Eur. Phys. J. E 4, 85-91

Structure and elastic properties of a nematic liquid crystal: A theoretical treatment and molecular dynamics simulation

A.V. Zakharov and A. Maliniak.

Division of Physical Chemistry, Arrhenius Laboratory, Stockholm University, S-10691 Stockholm, Sweden

arnold.maliniak@physc.su.se

(Received 22 March 2000 and Received in final form 9 June 2000)

Abstract
The Frank elasticity constants which describe splay (K1), twist (K2), and bend (K3) distortion modes are investigated for 4-n-pentyl-4'-cyanobiphenyl (5CB) in the nematic liquid crystal. The calculations rest on statistical-mechanical approaches where the absolute values of Ki (i=1,2,3) are dependent on the direct correlation function (DCF) of the corresponding nematic state. The DCF was determined using the pair correlation function by solving the Ornstein-Zernike equation. The pair correlation function, in turn, was obtained from molecular dynamics (MD) trajectory.
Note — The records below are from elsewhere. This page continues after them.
-- ==== Sys2Proof/Tests/Slice0.lean ====
section
/-! SUPPORT. The model's own tests: ill-formed index groups refused, encodings written out from R61 to R66, the spec's derived
vectors (95_test_vectors, each named in its comment) on one operation each, and for every obligation with hypotheses
a concrete state and operands that meet them. -/

namespace Sys2Proof.Machine

/-! ### Well-formedness: a group with two equal slots is refused, for each of the six pairs (R101, R104) -/

theorem test_group_ab : (IndexGroup.mk 4 4 8 12).wf = false := by decide
theorem test_group_ac : (IndexGroup.mk 0 4 0 12).wf = false := by decide
theorem test_group_ad : (IndexGroup.mk 0 4 8 0).wf = false := by decide
theorem test_group_bc : (IndexGroup.mk 0 4 4 12).wf = false := by decide
theorem test_group_bd : (IndexGroup.mk 0 4 8 4).wf = false := by decide
theorem test_group_cd : (IndexGroup.mk 0 4 8 8).wf = false := by decide

/-! ### Decoding: words written out from the spec's encodings -/

/-- R61: `op = 0` is ADD, `op = 1` is XOR. -/
theorem test_decode_w : decode (.wordAddXor 0b0#1 7#32 9#32) = .add 7#32 9#32 ∧
    decode (.wordAddXor 0b1#1 7#32 9#32) = .xor 7#32 9#32 := by decide

/-- R62: the amount is the 5-bit port as it stands. -/
theorem test_decode_r : decode (.wordRotate 7#32 0b11111#5) = .rotl 7#32 31#5 := by decide

/-- R63, R84, R85: formats Q and K. -/
theorem test_decode_q : decode (.quarterRound 1#32 2#32 3#32 4#32) = .qr 1#32 2#32 3#32 4#32 ∧
    decode .wiredZero = .zero ∧ decode .wiredOne = .one := by decide

/-- R66: the four opcodes; fields a command ignores hold junk here (R71). -/
theorem test_decode_e :
    decode (.engine ⟨0b00#2, 0b1#1, 0xFFFFFFFF#32, 2#256, 3#96⟩) = .init 2#256 3#96 ∧
    decode (.engine ⟨0b01#2, 0b1#1, 0x12345678#32, 2#256, 3#96⟩) = .proc 0x12345678#32 true ∧
    decode (.engine ⟨0b10#2, 0b1#1, 0x12345678#32, 2#256, 3#96⟩) = .rdctr ∧
    decode (.engine ⟨0b11#2, 0b1#1, 0x12345678#32, 2#256, 3#96⟩) = .rsvd := by decide

/-- The opcode table's numbers: format E in a byte, format W in a single bit, and no module without a select bit. -/
theorem test_table_words : decodeTableWord 8 2 = some .rdctr ∧ decodeTableWord 2 3 = some .rsvd ∧
    decodeTableWord 1 1 = some (.xor 0 0) ∧ decodeTableWord 0 0 = none ∧ decodeTableWord 2 4 = none := by decide

/-! ### Small states -/

/-- The response list of an operation's next state. -/
def outsAfter (i : Instr) (s : State) : List Output := (resultOf i s).outs

/-- An engine with these contents, no event before it and no output behind it. -/
def engineOf (x : Words16) (keyed : Bool) (p : Fin 16) (ks : Words16) : State :=
  { S := x, keyed := keyed, pos := p, KS := ks, resets := 0, inputs := [], outs := [] }

/-- The state of V-BLK-1 (all-zero key and nonce) with a counter. -/
def zeroKeyState (ctr : Word) : Words16 :=
  #v[0x61707865, 0x3320646e, 0x79622d32, 0x6b206574, 0, 0, 0, 0, 0, 0, 0, 0, ctr, 0, 0, 0]

/-- Sixteen Words to tell apart: Word i is i. -/
def counting : Words16 := #v[0, 1, 2, 3, 4, 5, 6, 7, 8, 9, 10, 11, 12, 13, 14, 15]

/-- Keyed, in the middle of a chunk (V-ENG-12 to V-ENG-14: pos 3, counter 7). -/
def midChunk : State := engineOf (zeroKeyState 7) true 3 counting

/-- Keyed, no chunk open, the all-zero key and nonce (V-ENG-5's end). -/
def freshEngine : State := engineOf (zeroKeyState 0) true 0 counting

/-- After a reset, with known contents in place of the unspecified ones. -/
def unkeyedEngine : State := engineOf counting false 0 counting

/-! ### One operation each, expected values from 95_test_vectors -/

/-- V-ADD-2 and V-ADD-7. -/
theorem test_add : outsAfter (.add 0xffffffff 0x00000001) unkeyedEngine = [.word 0x00000000] ∧
    outsAfter (.add 0x61707865 0x03020100) midChunk = [.word 0x64727965] := by decide

/-- V-XOR-4 and V-XOR-6. -/
theorem test_xor : outsAfter (.xor 0x01234567 0x12131415) unkeyedEngine = [.word 0x13305172] ∧
    outsAfter (.xor 0x11111111 0x01020304) midChunk = [.word 0x10131215] := by decide

/-- V-ROT-1, V-ROT-6, V-ROT-12: amounts 0, 31 and one the hardware never uses. -/
theorem test_rotl : outsAfter (.rotl 0x12345678 0) midChunk = [.word 0x12345678] ∧
    outsAfter (.rotl 0x12345678 31) midChunk = [.word 0x091a2b3c] ∧
    outsAfter (.rotl 0xdeadbeef 4) midChunk = [.word 0xeadbeefd] := by decide

/-- V-K-1 and V-K-2. -/
theorem test_constants : outsAfter .zero midChunk = [.word 0x00000000] ∧ outsAfter .one midChunk = [.word 0x00000001] := by
  decide

/-- V-QR-4: one bit in b. -/
theorem test_qr_b : outsAfter (.qr 0 1 0 0) midChunk = [.quad 0x10001001 0x88888808 0x01110110 0x01100110] := by decide

/-- V-QR-6: one bit in d. -/
theorem test_qr_d : outsAfter (.qr 0 0 0 1) midChunk = [.quad 0x10000000 0x80800808 0x01010010 0x01000010] := by decide

/-- V-QR-8: the whole array before and after QRS on slots 2, 7, 8, 13. -/
theorem test_qrs : qrs ⟨2, 7, 8, 13⟩
      #v[0x879531e0, 0xc5ecf37d, 0x516461b1, 0xc9a62f8a, 0x44c20ef3, 0x3390af7f, 0xd9fc690b, 0x2a5f714c,
         0x53372767, 0xb00a5631, 0x974c541a, 0x359e9963, 0x5c971061, 0x3d631689, 0x2098d9d6, 0x91dbd320] =
      #v[0x879531e0, 0xc5ecf37d, 0xbdb886dc, 0xc9a62f8a, 0x44c20ef3, 0x3390af7f, 0xd9fc690b, 0xcfacafd2,
         0xe46bea80, 0xb00a5631, 0x974c541a, 0x359e9963, 0x5c971061, 0xccc07c79, 0x2098d9d6, 0x91dbd320] := by decide

/-- V-GK-3: the block of a state with every Word of key, counter and nonce in use. -/
theorem test_block : block
      #v[0x61707865, 0x3320646e, 0x79622d32, 0x6b206574, 0x03020100, 0x07060504, 0x0b0a0908, 0x0f0e0d0c,
         0x13121110, 0x17161514, 0x1b1a1918, 0x1f1e1d1c, 0x00000001, 0x09000000, 0x4a000000, 0x00000000] =
      #v[0xe4e7f110, 0x15593bd1, 0x1fdd0f50, 0xc47120a3, 0xc7f4d1c7, 0x0368c033, 0x9aaa2204, 0x4e6cd4c3,
         0x466482d2, 0x09aa9f07, 0x05d7c214, 0xa2028bd9, 0xd19c12b5, 0xb94e16de, 0xe883d0cb, 0x4e3c50a2] := by
  decide +kernel

/-- P2's INIT in the middle of a chunk (V-ENG-14): S rebuilt most-significant Word first, counter and pos 0. -/
theorem test_init :
    (resultOf (.init 0x03020100070605040b0a09080f0e0d0c13121110171615141b1a19181f1e1d1c 0x000000004a00000000000000)
      midChunk).S =
      #v[0x61707865, 0x3320646e, 0x79622d32, 0x6b206574, 0x03020100, 0x07060504, 0x0b0a0908, 0x0f0e0d0c,
         0x13121110, 0x17161514, 0x1b1a1918, 0x1f1e1d1c, 0x00000000, 0x00000000, 0x4a000000, 0x00000000] ∧
    (resultOf (.init 1 2) midChunk).pos = 0 ∧ (resultOf (.init 1 2) unkeyedEngine).keyed = true ∧
    outsAfter (.init 1 2) midChunk = [.rsp ⟨.ok, 0⟩] := by decide

/-- V-ENG-15: a one-Word chunk at the last counter meets V-BLK-7, and the counter wraps to 0 with status OK. -/
theorem test_proc_wrap :
    outsAfter (.proc 0 true) (engineOf (zeroKeyState 0xffffffff) true 0 counting) = [.rsp ⟨.ok, 0x09cde4ac⟩] ∧
    (resultOf (.proc 0 true) (engineOf (zeroKeyState 0xffffffff) true 0 counting)).S[12] = 0 := by decide +kernel

/-- V-ENG-10 and V-ENG-11: at pos 15 the chunk closes with one increment, `last` or not. -/
theorem test_proc_full : ∀ last : Bool,
    outsAfter (.proc 0xff last) (engineOf (zeroKeyState 7) true 15 counting) = [.rsp ⟨.ok, 0xf0⟩] ∧
    (resultOf (.proc 0xff last) (engineOf (zeroKeyState 7) true 15 counting)).pos = 0 ∧
    (resultOf (.proc 0xff last) (engineOf (zeroKeyState 7) true 15 counting)).S[12] = 8 := by decide

/-- V-ENG-2: an unkeyed engine drops the Word; nothing is closed. -/
theorem test_proc_unkeyed : outsAfter (.proc 0x12345678 true) unkeyedEngine = [.rsp ⟨.errNotInit, 0⟩] ∧
    (resultOf (.proc 0x12345678 true) unkeyedEngine).S = counting := by decide

/-- V-ENG-13 and V-ENG-3. -/
theorem test_rdctr : outsAfter .rdctr midChunk = [.rsp ⟨.ok, 7⟩] ∧ (resultOf .rdctr midChunk).pos = 3 ∧
    outsAfter .rdctr unkeyedEngine = [.rsp ⟨.errNotInit, 0⟩] := by decide

/-- V-ENG-12 and V-ENG-4. -/
theorem test_rsvd : outsAfter .rsvd midChunk = [.rsp ⟨.errIllegalCmd, 0⟩] ∧ (resultOf .rsvd midChunk).pos = 3 ∧
    outsAfter .rsvd unkeyedEngine = [.rsp ⟨.errIllegalCmd, 0⟩] := by decide

/-! ### The step, the clock, the trace -/

/-- The outputs and the status fields after one step. -/
def stepView (s : State) : Option (List Output × Bool × Fin 16) :=
  match step s with
  | .next t => some (t.outs, t.keyed, t.pos)
  | _ => none

/-- V-ENG-5 and V-ENG-1 as the first event after reset, through the opcode table's numbers. -/
theorem test_step_first : stepView (State.reset.withFetchWord 8 0) = some ([.rsp ⟨.ok, 0⟩], true, 0) ∧
    stepView (State.reset.withFetchWord 8 1) = some ([.rsp ⟨.errNotInit, 0⟩], false, 0) := by decide

/-- V-ENG-16: reset from the middle of a chunk gives no output. -/
theorem test_step_reset : stepView { midChunk with inputs := [.reset] } = some ([], false, 0) := by decide

/-- What the pins show after one edge with this command accepted, the next edge's pins idle. -/
def answerAfterAccept (lat : Config.Latencies) (c : Command) (s : State) : Option (Bool × Option Response) :=
  match clockEdge lat { rst := false, cmdValid := true, cmd := c } { st := s, flight := none } with
  | .next c' =>
    some (cmdReady { rst := false, cmdValid := false, cmd := c } c',
      rspPins { rst := false, cmdValid := false, cmd := c } c')
  | _ => none

/-- R70: with latency 0 the response of RDCTR stands in the next cycle, with latency 1 not yet; the engine is not ready. -/
theorem test_clock_rdctr :
    answerAfterAccept ⟨9, 9, 9, 0, 9⟩ ⟨0b10#2, 0, 0, 0, 0⟩ midChunk = some (false, some ⟨.ok, 7⟩) ∧
    answerAfterAccept ⟨9, 9, 9, 1, 9⟩ ⟨0b10#2, 0, 0, 0, 0⟩ midChunk = some (false, none) := by decide

/-- P4's line for its third PROC (R72). -/
theorem test_trace_proc :
    traceLine { op := 0b01#2, last := 1, data := 0xffffffff, key := 0, nonce := 0 } { status := .ok, data := 0x1a95a2bf } =
      "PROC  ffffffff last -> OK 1a95a2bf".toList := by decide

/-- P2's INIT and P7's error lines (R72). -/
theorem test_trace_others :
    traceLine
      { op := 0b00#2, last := 0, data := 0
        key := 0x03020100070605040b0a09080f0e0d0c13121110171615141b1a19181f1e1d1c, nonce := 0x4a00000000000000 }
      { status := .ok, data := 0 } =
      ("INIT  key=03020100070605040b0a09080f0e0d0c13121110171615141b1a19181f1e1d1c" ++
        " nonce=000000004a00000000000000 -> OK").toList ∧
    traceLine { op := 0b10#2, last := 0, data := 0, key := 0, nonce := 0 } { status := .errNotInit, data := 0 } =
      "RDCTR -> ERR_NOT_INIT".toList ∧
    traceLine { op := 0b11#2, last := 0, data := 0, key := 0, nonce := 0 } { status := .errIllegalCmd, data := 0 } =
      "RSVD -> ERR_ILLEGAL_CMD".toList := by decide

/-! ### Witnesses: the hypotheses of each obligation can be met together -/

theorem witness_RotlMovesEveryBit : (0#5).toNat = 0 ∧ 1 ≤ (1#5).toNat ∧ 1 ≤ (31#5).toNat ∧ (0 : Nat) < 32 ∧ 31 < 32 := by decide

/-- V-QR-1's intermediates. -/
theorem witness_QuarterRoundFollowsTheTwelveSteps :
    (0x12131415#32 = 0x11111111 + 0x01020304 ∧ 0x13305172#32 = 0x01234567 ^^^ 0x12131415 ∧
      0x51721330#32 = rotl32 0x13305172 16 ∧ 0xecff8273#32 = 0x9b8d6f43 + 0x51721330) ∧
    (0xedfd8177#32 = 0x01020304 ^^^ 0xecff8273 ∧ 0xd8177edf#32 = rotl32 0xedfd8177 12 ∧
      0xea2a92f4#32 = 0x12131415 + 0xd8177edf ∧ 0xbb5881c4#32 = 0x51721330 ^^^ 0xea2a92f4) ∧
    (0x5881c4bb#32 = rotl32 0xbb5881c4 8 ∧ 0x4581472e#32 = 0xecff8273 + 0x5881c4bb ∧
      0x9d9639f1#32 = 0xd8177edf ^^^ 0x4581472e ∧ 0xcb1cf8ce#32 = rotl32 0x9d9639f1 7) := by decide

theorem witness_QrsUpdatesItsFourSlots :
    (IndexGroup.mk 2 7 8 13).wf = true ∧ (0 : Fin 16) ≠ 2 ∧ (0 : Fin 16) ≠ 7 ∧ (0 : Fin 16) ≠ 8 ∧ (0 : Fin 16) ≠ 13 ∧
    ∃ x : Words16, x[2] = 0x516461B1#32 ∧ x[7] = 0x2A5F714C#32 ∧ x[8] = 0x53372767#32 ∧ x[13] = 0x3D631689#32 :=
  ⟨by decide, by decide, by decide, by decide, by decide,
   #v[0, 0, 0x516461B1, 0, 0, 0, 0, 0x2A5F714C, 0x53372767, 0, 0, 0, 0, 0x3D631689, 0, 0], by decide⟩

theorem witness_ColumnPassMixesTheColumns :
    IndexGroup.mk 3 7 11 15 ∈ columnGroups ∧ columnGroups.reverse.Perm columnGroups := by decide

theorem witness_DiagonalPassMixesTheDiagonals :
    IndexGroup.mk 3 4 9 14 ∈ diagonalGroups ∧ diagonalGroups.reverse.Perm diagonalGroups := by decide

theorem witness_DiagonalsWrapAroundTheMatrix : 0 < 4 ∧ 3 < 4 ∧ IndexGroup.mk 1 6 11 12 ∈ diagonalGroups := by decide

theorem witness_RoundsAreBijective : (0x00000000#32) ≠ 0x00000001#32 := by decide

/-- A command with each opcode: the decoding clauses of INIT, PROC, RDCTR and RSVD. -/
theorem witness_opcodes : (Command.mk 0b00#2 0 0 0 0).op = 0b00#2 ∧ (Command.mk 0b01#2 0 0 0 0).op = 0b01#2 ∧
    (Command.mk 0b10#2 0 0 0 0).op = 0b10#2 ∧ (Command.mk 0b11#2 0 0 0 0).op = 0b11#2 := by decide

/-- An INIT has a next state from the reset state (ConstantsSpellTheString, ProcProcessesOneWord, RdctrReturnsTheCounter,
NoStateIsStuck). -/
theorem witness_initHasNext : exec (.init 0 0) State.reset = .next (initEngine 0 0 State.reset) := rfl

/-- Unkeyed; keyed with pos 0, 3 and 15, and the block that KS becomes or the KS that stays. -/
theorem witness_ProcProcessesOneWord :
    unkeyedEngine.keyed = false ∧
    (freshEngine.keyed = true ∧ block freshEngine.S = if freshEngine.pos = 0 then block freshEngine.S else freshEngine.KS) ∧
    (midChunk.keyed = true ∧ counting = if midChunk.pos = 0 then block midChunk.S else midChunk.KS) ∧
    (let s := engineOf (zeroKeyState 7) true 15 counting
     s.keyed = true ∧ counting = if s.pos = 0 then block s.S else s.KS) :=
  ⟨rfl, ⟨rfl, (if_pos rfl).symm⟩, ⟨rfl, by rw [if_neg (by decide)]; rfl⟩, ⟨rfl, by rw [if_neg (by decide)]; rfl⟩⟩
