/-! ### QRS on an array (R101) -/

theorem notMem_slots {g : IndexGroup} {i : Fin 16} (ha : i ≠ g.a) (hb : i ≠ g.b) (hc : i ≠ g.c) (hd : i ≠ g.d) :
    i ∉ slots g := by
  simp only [slots, List.mem_cons, List.not_mem_nil, or_false, not_or]
  exact ⟨ha, hb, hc, hd⟩

/-- QRS puts `q`, the result of QR on the Words read, into the four slots, and leaves the others. -/
theorem qrs_getElem {g : IndexGroup} {x : Words16} {q : Quad} (hg : g.wf = true)
    (hq : quarterRound (readGroup g x) = q) :
    (qrs g x)[g.a] = q.a ∧ (qrs g x)[g.b] = q.b ∧ (qrs g x)[g.c] = q.c ∧ (qrs g x)[g.d] = q.d ∧
    ∀ i : Fin 16, i ≠ g.a → i ≠ g.b → i ≠ g.c → i ≠ g.d → (qrs g x)[i] = x[i] := by
  have hslots : readGroup g (qrs g x) = q := (readGroup_qrs g x hg).trans hq
  exact ⟨congrArg Quad.a hslots, congrArg Quad.b hslots, congrArg Quad.c hslots, congrArg Quad.d hslots,
    fun i ha hb hc hd => qrs_other g x i (notMem_slots ha hb hc hd)⟩

/-- Settles O8: the general statement is that of one QRS, and so is the example, once QR on its four Words is computed. -/
theorem qrsUpdatesItsFourSlots : Obligations.QrsUpdatesItsFourSlots := by
  refine ⟨fun g x hg => qrs_getElem hg rfl, List.forall_mem_append.mpr ⟨columnGroups_wf, diagonalGroups_wf⟩,
    fun x h2 h7 h8 h13 => ?_⟩
  have hread : readGroup ⟨2, 7, 8, 13⟩ x = ⟨0x516461B1#32, 0x2A5F714C#32, 0x53372767#32, 0x3D631689#32⟩ := by
    rw [readGroup, Quad.mk.injEq]
    exact ⟨h2, h7, h8, h13⟩
  have hqr : quarterRound ⟨0x516461B1#32, 0x2A5F714C#32, 0x53372767#32, 0x3D631689#32⟩ =
      ⟨0xBDB886DC#32, 0xCFACAFD2#32, 0xE46BEA80#32, 0xCCC07C79#32⟩ := by decide
  exact qrs_getElem (by decide) ((congrArg quarterRound hread).trans hqr)

/-! ### The twelve steps (R100) -/

/-- Settles O7: with each intermediate replaced by what its step gives, the four results are those of `quarterRound`, and
QR writes nothing. -/
theorem quarterRoundFollowsTheTwelveSteps : Obligations.QuarterRoundFollowsTheTwelveSteps := by
  refine ⟨?steps, fun a b c d => rfl, by decide, by decide, by decide, by decide⟩
  case steps =>
    rintro a0 b0 c0 d0 _ _ _ _ _ _ _ _ _ _ _ _ s rfl rfl rfl rfl rfl rfl rfl rfl rfl rfl rfl rfl
    exact exec_of_writesNothing ⟨nofun, nofun⟩

end Sys2Proof.Machine
end

section
/-! PROOF. The block function (42_block_function): what a pass does to the groups it is made of (R111, R112, R118), ten
double-rounds and the feed-forward (R113 to R115), and why no two inputs mix to the same array (R119). -/

namespace Sys2Proof.Machine

/-! ### A pass (R111, R112, R118) -/

theorem groupPass_cons (g : IndexGroup) (gs : List IndexGroup) (w : Words16) :
    groupPass (g :: gs) w = groupPass gs (qrs g w) := rfl

/-- The groups one pass may be made of: each has four slots, and no two share one (R118). -/
structure IsPass (gs : List IndexGroup) : Prop where
  wf : ∀ g ∈ gs, g.wf = true
  nodup : gs.Nodup
  disjoint : ∀ g ∈ gs, ∀ g' ∈ gs, g ≠ g' → ∀ i ∈ slots g', i ∉ slots g

theorem columnGroups_isPass : IsPass columnGroups := ⟨columnGroups_wf, by decide, columnGroups_disjoint⟩

theorem diagonalGroups_isPass : IsPass diagonalGroups := ⟨diagonalGroups_wf, by decide, diagonalGroups_disjoint⟩

/-- The quarter-rounds of a pass give the same array in any order (R118). -/
theorem IsPass.groupPass_perm {gs gs' : List IndexGroup} (h : IsPass gs) (hp : gs'.Perm gs) (w : Words16) :
    groupPass gs' w = groupPass gs w := by
  refine (hp.symm.foldl_eq' (fun g hg g' hg' x => ?_) w).symm
  by_cases hne : g = g'
  · rw [hne]
  · exact qrs_comm g' g x (h.wf g' hg') (h.wf g hg) (h.disjoint g' hg' g hg (Ne.symm hne))

/-- Quarter-rounds on other slots leave a group's Words as they are (R101). -/
theorem readGroup_groupPass_of_disjoint {g : IndexGroup} {gs : List IndexGroup}
    (h : ∀ g' ∈ gs, ∀ i ∈ slots g, i ∉ slots g') (w : Words16) : readGroup g (groupPass gs w) = readGroup g w := by
  induction gs generalizing w with
  | nil => rfl
  | cons g' gs ih =>
    obtain ⟨hg', hgs⟩ := List.forall_mem_cons.mp h
    rw [groupPass_cons, ih hgs, readGroup_qrs_disjoint g' g w hg']

/-- A pass is QR on each of its groups: the group may go first, and the rest of the pass does not touch it. -/
theorem IsPass.readGroup_groupPass {g : IndexGroup} {gs : List IndexGroup} (h : IsPass gs) (hg : g ∈ gs) (w : Words16) :
    readGroup g (groupPass gs w) = quarterRound (readGroup g w) := by
  have hrest : ∀ g' ∈ gs.erase g, ∀ i ∈ slots g, i ∉ slots g' := fun g' hg' => by
    obtain ⟨hne, hmem⟩ := h.nodup.mem_erase_iff.mp hg'
    exact h.disjoint g' hmem g hg hne
  rw [← h.groupPass_perm (List.perm_cons_erase hg).symm, groupPass_cons, readGroup_groupPass_of_disjoint hrest,
    readGroup_qrs g w (h.wf g hg)]

/-! ### The example state of R110, mixed (R111 to R114) -/

/-- R110's example: the constants, with key, counter and nonce all zero. -/
def constantsOnly : Words16 :=
  #v[0x61707865, 0x3320646e, 0x79622d32, 0x6b206574, 0, 0, 0, 0, 0, 0, 0, 0, 0, 0, 0, 0]

/-- The example's state after the column pass (R111). -/
def constantsAfterColPass : Words16 :=
  #v[0xb7877feb, 0x16526ab4, 0xa0f85005, 0xb1d26bcb, 0x4a7d5c86, 0xfae0ea21, 0x66e11e68, 0xe3a851a6,
     0x5a83fd3f, 0xa0c7c792, 0xf75be0ef, 0x0b7556f4, 0xe21e9bcf, 0x3c599472, 0xca29678d, 0xa600ebd4]

/-- The example's state after the first double-round (R112, R113). -/
def constantsAfterDoubleRound : Words16 :=
  #v[0xe45fd249, 0x1bb820a6, 0xe31a88ea, 0xe667a9fe, 0x2a3bf673, 0x86bf4098, 0x460b500a, 0xfa169886,
     0x538dca0e, 0x0c439641, 0x00fa16bc, 0x8a08812a, 0x6bbf8b09, 0xc33013d6, 0xbb9f9849, 0x87c62165]

/-- The example's state after the ten double-rounds (R114). -/
def constantsAfterRounds : Words16 :=
  #v[0x4c704011, 0x5d1d8d32, 0x6c08300e, 0xbd9d20df, 0xb819d2bd, 0x1aed8da0, 0xccef36a8, 0xc70d778b,
     0x7c5941da, 0x8d485751, 0x3fe02477, 0x374ad8b8, 0xf4b8436a, 0x1ca11815, 0x69b687c3, 0x8665eeb2]

theorem colPass_constantsOnly : colPass constantsOnly = constantsAfterColPass := by decide

theorem diagPass_constantsAfterColPass : diagPass constantsAfterColPass = constantsAfterDoubleRound := by decide

theorem doubleRound_constantsOnly : doubleRound constantsOnly = constantsAfterDoubleRound := by
  rw [doubleRound, colPass_constantsOnly, diagPass_constantsAfterColPass]

theorem rounds_constantsOnly : rounds constantsOnly = constantsAfterRounds := by decide +kernel

/-- Settles O10: the columns are the groups of a pass, so the pass is QR on each, in any order. -/
theorem columnPassMixesTheColumns : Obligations.ColumnPassMixesTheColumns :=
  ⟨fun _ => rfl, fun w _ hg => columnGroups_isPass.readGroup_groupPass hg w, by decide,
    fun w _ hp => columnGroups_isPass.groupPass_perm hp w, colPass_constantsOnly, by decide⟩

/-- Settles O11: the diagonals are the groups of a pass as well. -/
theorem diagonalPassMixesTheDiagonals : Obligations.DiagonalPassMixesTheDiagonals :=
  ⟨fun _ => rfl, fun w _ hg => diagonalGroups_isPass.readGroup_groupPass hg w, ⟨rfl, rfl⟩, by decide,
    fun w _ hp => diagonalGroups_isPass.groupPass_perm hp w, diagPass_constantsAfterColPass⟩

/-- Settles O12: there are four groups, whose slots are compared with the formula and counted by column. -/
theorem diagonalsWrapAroundTheMatrix : Obligations.DiagonalsWrapAroundTheMatrix := by
  unfold Obligations.DiagonalsWrapAroundTheMatrix
  decide

/-! ### Nothing is lost in mixing (R103, R119) -/

/-- QRS is a bijection: QR is one on the group's four slots, and the other twelve Words stay (R101, R103). -/
theorem qrs_bijective {g : IndexGroup} (hg : g.wf = true) : Function.Bijective (qrs g) := by
  refine ⟨fun x y hxy => ?injective, fun y => ?surjective⟩
  case injective =>
    refine words16_ext_group g (quarterRound_bijective.injective ?_) fun i hi => ?_
    · rw [← readGroup_qrs g x hg, ← readGroup_qrs g y hg, hxy]
    · rw [← qrs_other g x i hi, ← qrs_other g y i hi, hxy]
  case surjective =>
    obtain ⟨q, hq⟩ := quarterRound_bijective.surjective (readGroup g y)
    refine ⟨writeGroup g q y, words16_ext_group g ?_ fun i hi => ?_⟩
    · rw [readGroup_qrs g _ hg, readGroup_writeGroup g q y hg, hq]
    · rw [qrs_other g _ i hi, writeGroup_other g q y i hi]

theorem groupPass_bijective {gs : List IndexGroup} (h : ∀ g ∈ gs, g.wf = true) : Function.Bijective (groupPass gs) := by
  induction gs with
  | nil => exact Function.bijective_id
  | cons g gs ih =>
    obtain ⟨hg, hgs⟩ := List.forall_mem_cons.mp h
    exact (ih hgs).comp (qrs_bijective hg)

theorem colPass_bijective : Function.Bijective colPass := groupPass_bijective columnGroups_wf

theorem diagPass_bijective : Function.Bijective diagPass := groupPass_bijective diagonalGroups_wf

theorem doubleRound_eq_comp : doubleRound = diagPass ∘ colPass := by
  funext w
  rw [doubleRound, Function.comp_apply]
Three different approaches for calculations of the elasticity constants were employed based on different level of approximation about the orientational order and molecular correlations. The best agreement with experimental values of elasticity constants was obtained in a model where the full orientational distribution function was used. In addition we have investigated the approximation about spherical distribution of the intermolecular vectors in the nematic phase, often used in derivation of various mean-field theories and employed here for the construction of the DCF. We found that this assumption is not strictly valid, in particular a strong deviation from the isotropic distribution is observed for short intermolecular distances.

PACS
61.30.-v - Liquid crystals.
61.30.Cz - Theory and models of liquid crystal structure.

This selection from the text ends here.